_WHAT TO DO_
Filter these entries so that only lines with the word "needReprog" remain.

RECORDS SUPPLIED: Begin

/-- Jobs in flight end ABORTED, and with them the imports that they asked for; plans whose unload waited for a step are unloaded. -/
def State.abortJobs (s : State) (p : Job → Bool) : State :=
  let gone := (s.jobs.filter fun e => p e.2 && 1 ≤ e.2.st && e.2.st ≤ 4 && !s.swapping e.1).map (·.1)
  let s := (s.imports.filter fun m => gone.contains m.job).foldl (fun s m => s.dropImport m) s
  let s := { s with acks := s.acks.filter fun a => !gone.contains a.job }
  gone.foldl (fun s j =>
    let h := (s.job j).plan
    let s := s.endJob j 11
    if (s.plan h).unloading then s.unloadNow h else s) s

/-- R460: an update in progress ends; the tile is written again from its level copies before its owner's next ticket. -/
def State.endUpdates (s : State) (p : Nat → Bool) : State :=
  (List.range 1024).foldl (fun s gt =>
    if p gt && s.getB (Reg.ISL_ADP_STS (gt / 16)) (gt % 16) then
      (s.setB (Reg.ISL_ADP_STS (gt / 16)) (gt % 16) false).updTx gt fun x => { x with needReprog := 8 }
    else s) s

/-- A reprogramming in progress ends; it begins again before the owner's next ticket (R890). -/
def State.endReprogs (s : State) (p : Nat → Bool) : State :=
  (List.range 1024).foldl (fun s gt =>
    if p gt && (s.tx gt).reStep != 0 then
      (s.updTx gt fun x => { x with reStep := 0, reCause := 0, needReprog := 8 }).setF (Reg.ISL_REPROG_STS (gt / 16)) (gt % 16) 1 0
    else s) s

/-- R645: replacements go on with their gates closed; the layer in hand begins again. -/
def State.closeSwaps (s : State) (p : Nat → Bool) : State :=
  (s.swaps.filter fun w => p w.ctx).foldl (fun s w =>
    (s.setCx w.ctx { s.cx w.ctx with gateClosed := true }).setSwap { w with closed := true, running := false, retried := false, todo := [] }) s

/-- The next steps of bound plans are armed again (R751, R772). -/
def State.rearm (s : State) (p : Plan → Bool) : State :=
  (s.plans.filter fun e => e.2.live && e.2.bound && p e.2).foldl (fun s e =>
    ((s.tickets.filter fun t => t.2.job = armedJob e.1).foldl (fun s t => s.freeTk t.1) s).arm e.1) s

/-- P4 carries the rung out: it waits while P4 is halted or restarts (R1071). -/
def State.p4Runs (s : State) : Bool := s.pilSt 4 = 1

/-! ## Context recovery (R934, R935) -/

/-- Steps 1 and 2. -/
def State.ctxStop (s : State) (c : Nat) : State :=
  let q (_ : Nat) (t : Ticket) : Bool := t.ctx = c && !t.isReprog
  let s := (s.failJobs fun j => j.fn = c).retire q
  (s.stopFerry (fun x => x.ctx = c && x.gt = 0) q).endDyns q

/-- Steps 3 to 5. -/
def State.ctxFinish (s : State) (c : Nat) (r : Rung) : State :=
  let q (_ : Nat) (t : Ticket) : Bool := t.ctx = c && !t.isReprog
  let s := (s.hangRest q).clearTks q
  let s := s.rungRevoke fun l => l.kind = 1 && l.owner = c
  let s := s.abortJobs fun j => j.fn = c
  let s := (s.endUpdates fun gt => s.owner gt = some c).closeSwaps fun x => x = c
  (s.rungDone r).rearm fun p => p.ctx = c

/-- CONTEXT_RECOVERY. -/
def execContextRecovery (c : Ctx) (s : State) : Host.Outcome State Fault Refusal :=
  .next <|
    match s.liveRung 1 c with
    | none => s
    | some r =>
      if !s.p4Runs then s
      else if s.overran r then s.rungEscalate r
      else if r.phase = 0 then (s.ctxStop c).nextPhase r
      else if (s.tickets.any fun e => e.2.ctx = c.val && !e.2.isReprog && e.2.launched) && decide (s.now < r.start + 1250) then s
      else s.ctxFinish c r

/-! ## Engine recovery (R936, R937) -/

/-- R937: an engine is fenced by the data path. -/
def State.fenceEngine (s : State) (isl : Nat) : State := ((s.fenceDp 3 isl 0x15).onIslFence isl).raiseI 3 isl Ev.ISL_ENG_FENCE none

/-- An engine has not answered: ENG_LAST.RESULT, and its fence. -/
def State.engineSilent (s : State) (isl : Nat) : State := (s.setB (Reg.ISL_ENG_LAST isl) 4 true).fenceEngine isl

/-- Step 1. -/
def State.engineStop (s : State) (isl : Nat) (r : Rung) : State :=
  let q (k : Nat) (_ : Ticket) : Bool := k / 256 = isl
  let s := s.set64 (Reg.ISL_ENG_LAST_TICK_LO isl) (Reg.ISL_ENG_LAST_TICK_HI isl) r.start
  let s := [16, 17, 18, 19].foldl (fun s u => s.testAbort isl u false) s
  (s.failLive isl fun k _ => k / 256 = isl).endDyns q

/-- The engine of an island is reset: the acknowledgements it holds go (R335), it is counted and reported. -/
def State.engineReset (s : State) (isl : Nat) : State :=
  let s := { s with acks := s.acks.filter fun a => a.tile / 16 != isl }
  (s.incSat (Reg.ISL_ENG_RST_CNT isl) 1).raiseI 3 isl Ev.ISL_ENG_RESET none

/-- Step 3: engine, strait switch queues and ticket table, ferry entries apart. -/
def State.engineClear (s : State) (isl : Nat) : State :=
  let q (k : Nat) (t : Ticket) : Bool := k / 256 = isl && t.uclass != 3
  let jobs := (s.tickets.filter fun e => q e.1 e.2).map fun e => e.2.job
  let s := (s.hangRest q).clearTks q
  let s := s.rungRevoke fun l => (l.res = 1 && l.unit / 4 = isl) || (l.res = 4 && l.unit / 16 = isl)
  jobs.foldl (fun s j => s.checkEnd j) (s.engineReset isl)

/-- MISS_RUN is 0 as IN_RESET clears (R929). -/
def State.clearMiss (s : State) (isl : Nat) : State := s.setF (Reg.ISL_HB_CNT isl) 16 8 0

/-- Step 5, or the end under R937. -/
def State.engineDone (s : State) (isl : Nat) (r : Rung) (ok : Bool) : State :=
  let s := if ok then s else s.engineSilent isl
  let s := ((s.clearMiss isl).rungDone r).rearm fun p => (s.planIslands p).contains isl
  if ok then s.askIslTest isl else s

/-- ENGINE_RECOVERY. -/
def execEngineRecovery (isl : Isl) (s : State) : Host.Outcome State Fault Refusal :=
  .next <|
    match s.liveRung 2 isl with
    | none => s
    | some r =>
      if !s.p4Runs then s
      else if r.esc then (s.dropRung r).fenceEngine isl
      else if r.phase = 0 then (s.engineStop isl r).nextPhase r
      else if r.phase = 1 then
        if (s.tickets.any fun e => e.1 / 256 = isl.val && (e.2.uclass = 0 || e.2.uclass = 2) && e.2.launched)
            && decide (s.now < r.since + 250) then s
        else (s.engineClear isl).nextPhase r
      else if 2 ≤ r.hb.length then s.engineDone isl r true
      else if s.now < r.since + 3072 || s.getB Reg.DBG_CTL 0 then s
      else s.engineDone isl r false

/-! ## Partition recovery (R938) -/

/-- The island lies in partition `p`. -/
def State.inPart (s : State) (p isl : Nat) : Bool := s.partOf isl = some p

/-- The ticket belongs to a partition: it stands on one of its islands. -/
def State.partTk (s : State) (p k : Nat) : Bool := s.inPart p (k / 256)

/-- Steps 1 and 2. -/
def State.partStop (s : State) (p : Nat) : State :=
  let q (k : Nat) (_ : Ticket) : Bool := s.partTk p k
  let s := (s.failJobs fun j => s.ctxPart j.fn = p).retire q
  let s := (s.stopFerry (fun x => s.ctxPart x.ctx = p) q).endDyns q
  let s := s.abortTests fun i => s.inPart p i
  if s.boot.changing.contains p then s.abandonSelect else s

/-- Steps 3 to 5. -/
def State.partClear (s : State) (p : Nat) (r : Rung) : State :=
  let q (k : Nat) (_ : Ticket) : Bool := s.partTk p k
  let s := (s.hangRest q).clearTks q
  let s := s.rungRevoke fun l => l.kind = 1 && s.ctxPart l.owner = p
  let s := if s.cal.tiles.any fun e => s.inPart p (e.1 / 16) then s.calAbortRun 6 else s
  let s := (s.endReprogs fun gt => s.inPart p (gt / 16)).endUpdates fun gt => s.inPart p (gt / 16)
  let s := (s.islandsOf p).foldl (fun s i =>
    ((s.setF (Reg.ISL_ENG_LAST i) 0 5 7).set64 (Reg.ISL_ENG_LAST_TICK_LO i) (Reg.ISL_ENG_LAST_TICK_HI i) r.start).engineReset i) s
  s.abortJobs fun j => s.ctxPart j.fn = p

/-- The unfenced islands of a list whose probes a rung still waits for. -/
def State.unanswered (s : State) (r : Rung) (isls : List Nat) : List Nat := isls.filter fun i => !r.hb.contains i && !s.ownFenced 3 i

/-- Step 7, after the islands that have not answered have been fenced (R937). -/
def State.partDone (s : State) (p : Nat) (r : Rung) : State :=
  let s := (s.unanswered r (s.islandsOf p)).foldl (fun s i => s.engineSilent i) s
  let s := (s.islandsOf p).foldl (fun s i => s.clearMiss i) s
  let s := s.closeSwaps fun c => s.ctxPart c = p
  (s.rungDone r).rearm fun x => x.part = p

RECORDS SUPPLIED: End

_RESULT OF THE TASK_
      (s.setB (Reg.ISL_ADP_STS (gt / 16)) (gt % 16) false).updTx gt fun x => { x with needReprog := 8 }
      (s.updTx gt fun x => { x with reStep := 0, reCause := 0, needReprog := 8 }).setF (Reg.ISL_REPROG_STS (gt / 16)) (gt % 16) 1 0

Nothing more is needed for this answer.